Telomeres, the complex structures that protect the end of chromosomes, of peripheral blood cells are significantly shorter in patients with familial breast cancer than in the general population. Results of the study carried out by the Human Genetics Group of the Spanish National Cancer Research Centre (CNIO), led by Javier Benitez, to be published in open-access journal PLoS Genetics on July 28th, reflect that familial, but not sporadic, breast cancer cases are characterized by shorter telomeres. Importantly, they also provide evidence for telomere shortening as a mechanism of genetic anticipation, the successively earlier onset of cancer down generations.

Mutations in two DNA repair genes, BRCA1 and BRCA2, characterize some, but not all, instances of hereditary breast cancer.

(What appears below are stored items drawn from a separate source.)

/-- A pipeline of a hub under warm reset (R495 step 3): a wave or ARM commits MACHINE_CHECK, class CROSSING_STALL, and it is
unloaded. -/
def State.pipeLost (s : State) (pn : Nat) : State := match Tbl.find s.pipes.tab pn with
  | none => s
  | some p =>
    let s := if p.wave.isSome || p.arm.isSome then s.stopPipe pn stMachineCheck (p.cells.headD 0) mcCrossing else s
    s.removePipe pn

/-- The snapshots that a hub's warm reset spoils: those with a page there that is not yet copied (R366, R495). -/
def State.snapshotsLost (s : State) (h : Nat) : State :=
  let here := fun (p : CkPage) => decide (p.hub = h)
  { s with ckp := { s.ckp with jobs := Tbl.mapV s.ckp.jobs (fun _ k => match k.run with
      | some r => if (r.left ++ r.reading).any here then { k with run := some { r with lost := true } } else k
      | none => k) } }

/-- Hub h under warm reset (R495 steps 1 to 5). -/
def State.hubReset (s : State) (h : Nat) : State :=
  let s := ((s.pipesIn h).foldl (fun s pn => s.pipeLost pn) s).snapshotsLost h
  let pages := fun (p : Nat) => decide (h * (hubBytes / 4096) ≤ p) && decide (p < (h + 1) * (hubBytes / 4096))
  let m := s.mem
  let freed := m.guard.filter pages
  let s : State := { s with mem := { m with checks := m.checks.filter (fun c => c.1 / hubBytes ≠ h) }, xlt := { s.xlt with cache := s.xlt.cache.filter (fun c => c.walker ≠ h) } }
  let s := (freed.foldl (fun s p => State.releaseGuard { s with mem := { s.mem with guard := setDel s.mem.guard p } } p) s).settleWrites
  let s := (((s.wf (R.MEM_STATUS h) 0 1 0).wf (R.MEM_STATUS h) 1 1 1).wf R.CLK_PLL_LOCK h 1 0).wf R.CLK_PLL_LOCK (12 + h) 1 0
  { s with lat := { s.lat with crumbs := s.lat.crumbs.filter (fun c => c.hub ≠ h), gates := s.lat.gates.filter (fun c => c.hub ≠ h) } }

/-- An octet of a port die under warm reset goes down: sub-ports drop, a Denux link is DOWN (R339). -/
def State.octetDrops (s : State) (o : Nat) : State :=
  let up := s.rf (R.PRT_OCTET_STATUS o) 0 3
  let s := if s.octetMode o ≠ 5 && up = 2 then s.cnt (R.PRT_LINK_DOWN o) else s
  let s := match s.linkOf o with
    | some n => if s.dnxState n = 0 || s.dnxState n = 7 then s else s.linkDown n
    | none => s
  if up = 0 then s else s.wr (R.PRT_OCTET_STATUS o) (if s.octetMode o = 5 then 4 else 1)

/-- Port die p under warm reset (R495): octets down, queued frames dropped and counted, reorder blocks cleared. -/
def State.portReset (s : State) (p : Nat) : State :=
  let s := (List.range 8).foldl (fun s i => s.octetDrops (8 * p + i)) s
  let d := s.die p
  let s := d.queues.foldl (fun s q => s.cnt (R.TSH_TAIL_DROP p) q.2.length) s
  let s := s.setDie p { d with queues := [], deficit := [], turn := [], paused := [], xoff := [] }
  let s : State := { s with xlt := { s.xlt with cache := s.xlt.cache.filter (fun c => c.walker ≠ 12 + p) }, tmt := { s.tmt with qps := Tbl.mapV s.tmt.qps (fun _ q => if !q.denux && dieOf q.port = p then { q with rxSet := [] } else q) } }
  s.wf R.CLK_PLL_LOCK (24 + p) 1 0

/-- DIE_WARM_RESET: RST_DIE is written with go; a die out of range, or one already under reset, is ignored (R489). -/
def execDieWarmReset (word : Nat) (s : State) : Host.Outcome State Fault Refusal :=
  .next (
    let die := fld word 0 5
    let s := s.wf R.RST_DIE 0 5 die
    if !bit word 5 || die = 0 || 16 < die || s.dev ≠ .run || s.clk.dieResets.contains die then s
    else
      let s : State := { s with clk := { s.clk with dieResets := setIns s.clk.dieResets die } }
      let s := s.wf R.RST_DIE 6 1 1
      if die ≤ 12 then s.hubReset (die - 1) else s.portReset (die - 13))

/-- A hub back from its warm reset (R495 step 6): stores zeroed with valid checks, cells IDLE, frame counter restarted. -/
def State.hubBack (s : State) (h : Nat) : State :=
  let lo := cellDpa (128 * h) 0
  let m := s.mem
  let out := fun (a : Nat) => decide (a < lo) || decide (lo + 128 * 0x200000 ≤ a)
  let hub := fun (a : Nat) => match place a with | .hubStore g _ => decide (g ≠ h) | _ => true
  let s : State := { s with mem := { m with
    bytes := (m.bytes.filter (fun e => out e.1 && hub e.1) : Mem), tags := (m.tags.filter (fun e => out e.1) : Tbl Nat)
    bad := m.bad.filter (fun a => out a && hub a), weak := m.weak.filter (fun a => out a && hub a), rewrite := m.rewrite.filter out } }
  let s := (List.range 128).foldl (fun s i => ((s.setSeq (128 * h + i) Seq.fresh).setCellState (128 * h + i) csIdle).setCellOwner (128 * h + i) 0) s
  let s := ((s.wr (R.MEM_STATUS h) (1 + s.rf (R.MEM_STATUS h) 2 1 * 4)).wf R.CLK_PLL_LOCK h 1 1).wf R.CLK_PLL_LOCK (12 + h) 1 1
  let s := s.ctrClear (R.LAT_HUB_FRAMES h)
  { s with clk := { s.clk with frameAcc := Tbl.del s.clk.frameAcc h, stopped := s.clk.stopped.filter (fun n => n ≠ h && n ≠ 12 + h), xings := s.clk.xings.filter (fun x => x / 4 ≠ h && spineTo (x / 4) (x % 4) ≠ h) }
           hubPow := Tbl.del s.hubPow h }

/-- DIE_WARM_RESET_DONE. -/
def execDieWarmResetDone (die : Nat) (s : State) : Host.Outcome State Fault Refusal :=
  .next (
    if !s.clk.dieResets.contains die then s
    else
      let left := setDel s.clk.dieResets die
      let s : State := { s with clk := { s.clk with dieResets := left } }
      let s := (s.wf R.RST_DIE 6 1 (b2n (!left.isEmpty))).cnt R.RST_DIE_RESETS
      if die ≤ 12 then s.hubBack (die - 1) else State.wf { s with clk := { s.clk with stopped := setDel s.clk.stopped (24 + (die - 13)) } } R.CLK_PLL_LOCK (24 + (die - 13)) 1 1)

/-! ## DVFS points (R77, R440, R483) -/

/-- s with a change of hub h's DVFS point requested now (R483). -/
def State.dvfsAsked (s : State) (h : Nat) : State := { s with clk := { s.clk with dvfsAt := Tbl.put s.clk.dvfsAt h s.timeNs } }

/-- DVFS_REQUEST: LAT_HUB_CTRL.dvfs_req of hub h is written; a point above 4 acts as 4. -/
def execDvfsRequest (h v : Nat) (s : State) : Host.Outcome State Fault Refusal :=
  .next (if 12 ≤ h then s else State.wf (s.dvfsAsked h) (R.LAT_HUB_CTRL h) 0 3 (min (v % 8) 4))

/-- The point a hub is wanted at: while an image is loaded on it the point the image was compiled for, whatever is requested (R32, R150). -/
def State.dvfsWanted (s : State) (h : Nat) : Nat := match s.hubPoint h with
  | some p => p
  | none => s.rf (R.LAT_HUB_CTRL h) 0 3

/-- The point a hub is to run at: as wanted, no higher than the limiter holds it. -/
def State.dvfsTarget (s : State) (h : Nat) : Nat := min (s.dvfsWanted h) (Tbl.get s.phys.hold h 4)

Non-BRCA1/2 breast cancer families are heterogeneous, suggesting the existence of other genes conferring susceptibility. The group has investigated the role of telomere length in hereditary breast cancer based on previous information suggesting, first, that short telomeres and subsequent genomic instability contribute to malignant transformation; second, that genetic anticipation occurs in breast cancer families and, third, that telomere shortening is associated with anticipation in other genetic diseases. [googlead tip=”vertical_mare” aliniat=”stanga”]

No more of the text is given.